Researchers receive $2.9 million NIH grant to study cardiovascular disease in drug abusers with HIV
Mahendra Kumar, Ph.D., and Deborah Jones Weiss, Ph.D., M.Ed., in the Department of Psychiatry and Behavioral Sciences, have received a $2.9 million, five-year grant from the National Institute on Drug Abuse to study cardiovascular disease in HIV-positive cocaine users.
The grant, “Predictive Biomarkers of CVD risk in Diverse HIV-1+ Cocaine Abusers,” aims to establish the risk of developing cardiovascular disease in cocaine abusers with HIV-1 and related biomarkers.
“South Florida is the epicenter of both HIV-1 infection and cocaine abuse,” said Kumar, professor of psychiatry and behavioral sciences and Chief of the Psychoneuroendocrinology Laboratory. “Although antiretroviral treatment has made HIV-1 infection a chronic disease, cardiovascular disease and other co-morbidities have become important complications in this infection.”
Some reports, Kumar says, show that cardiovascular disease risk increases up to 60 percent in HIV-1 infected people, but neither the effects nor the mechanisms involved are understood.

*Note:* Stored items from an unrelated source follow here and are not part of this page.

/-- I6: the canonical variant on F3's output. -/
theorem test_ifft_cj :
    next (exec (.ifft true) (xState 4#16 [⟨0x4024000000000000#64, 0#64⟩, ⟨0xC000000000000000#64, f2⟩,
        ⟨0xC000000000000000#64, 0#64⟩, ⟨0xBFFFFFFFFFFFFFFF#64, 0xC000000000000000#64⟩]))
      (fun t => xIs t [⟨F64.one, F64.negZero⟩, ⟨f2, 0x3C5A62633145C070#64⟩, ⟨f3, F64.zero⟩,
        ⟨f4, 0xBC5A62633145C070#64⟩]) = true := by
  decide +kernel

/-- I11: the smallest subnormal halves to a tie and rounds to `+0`. -/
theorem test_ifft_subnormal :
    next (exec (.ifft false) (xState 2#16 [real 1#64, C64.zero]))
      (fun t => xIs t [C64.zero, ⟨F64.zero, F64.negZero⟩]) = true := by
  decide +kernel

/-- M2: both ends of the band are inclusive. -/
theorem test_bpmask_inclusive :
    next (exec .bpmask { xState 4#16 [⟨F64.one, f8⟩, ⟨f2, f7⟩, ⟨f3, f6⟩, ⟨f4, f5⟩] with bandLo := quarter, bandHi := half })
      (fun t => xIs t [C64.zero, ⟨f2, f7⟩, ⟨f3, f6⟩, C64.zero]) = true := by
  decide +kernel

/-- M10: a NaN bin outside the band is replaced. -/
theorem test_bpmask_nan :
    next (exec .bpmask { xState 2#16 [⟨0x7FF8000000000000#64, F64.one⟩, ⟨f2, f2⟩] with bandLo := half, bandHi := F64.one })
      (fun t => xIs t [C64.zero, ⟨f2, f2⟩]) = true := by
  decide +kernel

/-- L3: an asymmetric band. -/
theorem test_filter :
    next (exec (.filter false) { xState 4#16 [real F64.one, real f2, real f3, real f4] with bandHi := quarter })
      (fun t => xIs t [⟨f2, 0xBFE0000000000000#64⟩, ⟨f2, 0x3FDFFFFFFFFFFFFF#64⟩, ⟨f3, half⟩,
        ⟨f3, 0xBFDFFFFFFFFFFFFF#64⟩] && outIs t [f2, f2, f3, f3]) = true := by
  decide +kernel

/-- L12: length 1. -/
theorem test_filter_one :
    next (exec (.filter false) { xState 1#16 [⟨0x4004000000000000#64, f7⟩] with bandHi := F64.one })
      (fun t => xIs t [⟨0x4004000000000000#64, 0xC01C000000000000#64⟩] && outIs t [0x4004000000000000#64]) = true := by
  decide +kernel

/-- R1. -/
theorem test_r2c :
    next (exec .r2c (winState 2#16 [F64.negZero, 0x400C000000000000#64]))
      (fun t => xIs t [⟨F64.negZero, F64.zero⟩, real 0x400C000000000000#64] &&
        winIs t [F64.negZero, 0x400C000000000000#64]) = true := by
  decide +kernel

/-- R3: a signalling NaN is copied as it is. -/
theorem test_c2r :
    next (exec .c2r (xState 2#16 [⟨0x3FF8000000000000#64, 0x7E37E43C8800759C#64⟩, ⟨0x7FF4000000000000#64, f2⟩]))
      (fun t => outIs t [0x3FF8000000000000#64, 0x7FF4000000000000#64]) = true := by
  decide +kernel

/-- R10. -/
theorem test_denoise :
    next (exec (.denoise true) { winState 4#16 [F64.one, f2, f3, f4] with bandHi := F64.one })
      (fun t => outIs t [F64.one, f2, f3, f4] && xIs t [⟨F64.one, F64.negZero⟩, ⟨f2, 0x3C5A62633145C070#64⟩,
        ⟨f3, F64.zero⟩, ⟨f4, 0xBC5A62633145C070#64⟩]) = true := by
  decide +kernel

/-- R9: the reset band passes bin 0 alone. -/
theorem test_denoise_dc :
    next (exec (.denoise false) (winState 4#16 [F64.one, F64.one, F64.one, f5]))
      (fun t => outIs t [f2, f2, f2, f2]) = true := by
  decide +kernel

/-- R7: elements from N on are untouched. -/
theorem test_wpush :
    next (exec .wpush { winState 2#16 [F64.one, f2, f3, f4] with sample := f8 })
      (fun t => winIs t [f2, f8, f3, f4]) = true := by
  decide +kernel

/-- R5. -/
theorem test_wpush_one :
    next (exec .wpush { winState 1#16 [F64.one] with sample := f7 }) (fun t => winIs t [f7]) = true := by
  decide +kernel

/-- A1. -/
theorem test_cadd :
    next (exec .cadd (aluState ⟨F64.one, f2⟩ ⟨f3, 0xC000000000000000#64⟩ 0#64)) (fun t => crIs t f4 F64.zero) = true := by
  decide +kernel

/-- A2. -/
theorem test_cadd_zero_signs :
    next (exec .cadd (aluState ⟨F64.negZero, F64.negZero⟩ ⟨F64.negZero, F64.zero⟩ 0#64))
      (fun t => crIs t F64.negZero F64.zero) = true := by
  decide +kernel

/-- A3. -/
theorem test_csub :
    next (exec .csub (aluState ⟨F64.one, f2⟩ ⟨F64.one, f2⟩ 0#64)) (fun t => crIs t F64.zero F64.zero) = true := by
  decide +kernel

/-- The zero differences of R154. -/
theorem test_csub_zero_signs :
    next (exec .csub (aluState ⟨F64.negZero, F64.zero⟩ ⟨F64.zero, F64.zero⟩ 0#64))
      (fun t => crIs t F64.negZero F64.zero) = true := by
  decide +kernel

/-- A5. -/
theorem test_cmul :
    next (exec .cmul (aluState ⟨F64.one, f2⟩ ⟨f3, f4⟩ 0#64))
      (fun t => crIs t 0xC014000000000000#64 0x4024000000000000#64) = true := by
  decide +kernel

/-- A8: the real part overflows to `+∞` before the sum. -/
theorem test_cmul_overflow :
    next (exec .cmul (aluState ⟨0x6974E718D7D7625A#64, 0x6974E718D7D7625A#64⟩
      ⟨0x6974E718D7D7625A#64, 0xE974E718D7D7625A#64⟩ 0#64)) (fun t => decide (t.cr.re = F64.posInf)) = true := by
  decide +kernel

To test various biomarkers, Kumar and Weiss will recruit African American, Caucasian and Hispanic men and women who are HIV-1 infected cocaine abusers, HIV-1 infected non-abusers, non-HIV infected cocaine abusers, and uninfected, non-abusers. Those having 1mm or more carotid artery intima-media thickness will undergo intervention based on recommendations to decrease risks as described in the Framingham Study, a sex-specific algorithm used to estimate the 10-year cardiovascular risk of an individual, for up to two years and then will be reassessed.
“This grant will help us gain a better understanding of the influence of cocaine on the impact of HIV infection on developing risk of cardiovascular disease and on strategies to better identify biomarkers for the risk of cardiovascular disease among those living with HIV,” said Weiss, research professor of psychiatry and behavioral sciences and co-chair of mentoring for the development core at the Center for AIDS Research.
The team hypothesizes that Framingham-based intervention will be insufficient since various inflammatory markers, insulin resistance and other biomarkers have to be improved to reduce the risk of developing cardiovascular disease.
“Our findings may result in developing a better approach of intervention in this population to reduce the risk of developing cardiovascular risk,” Kumar said.
This award is supported by the National Institute on Drug Abuse of the National Institutes of Health under grant number R01DA034589.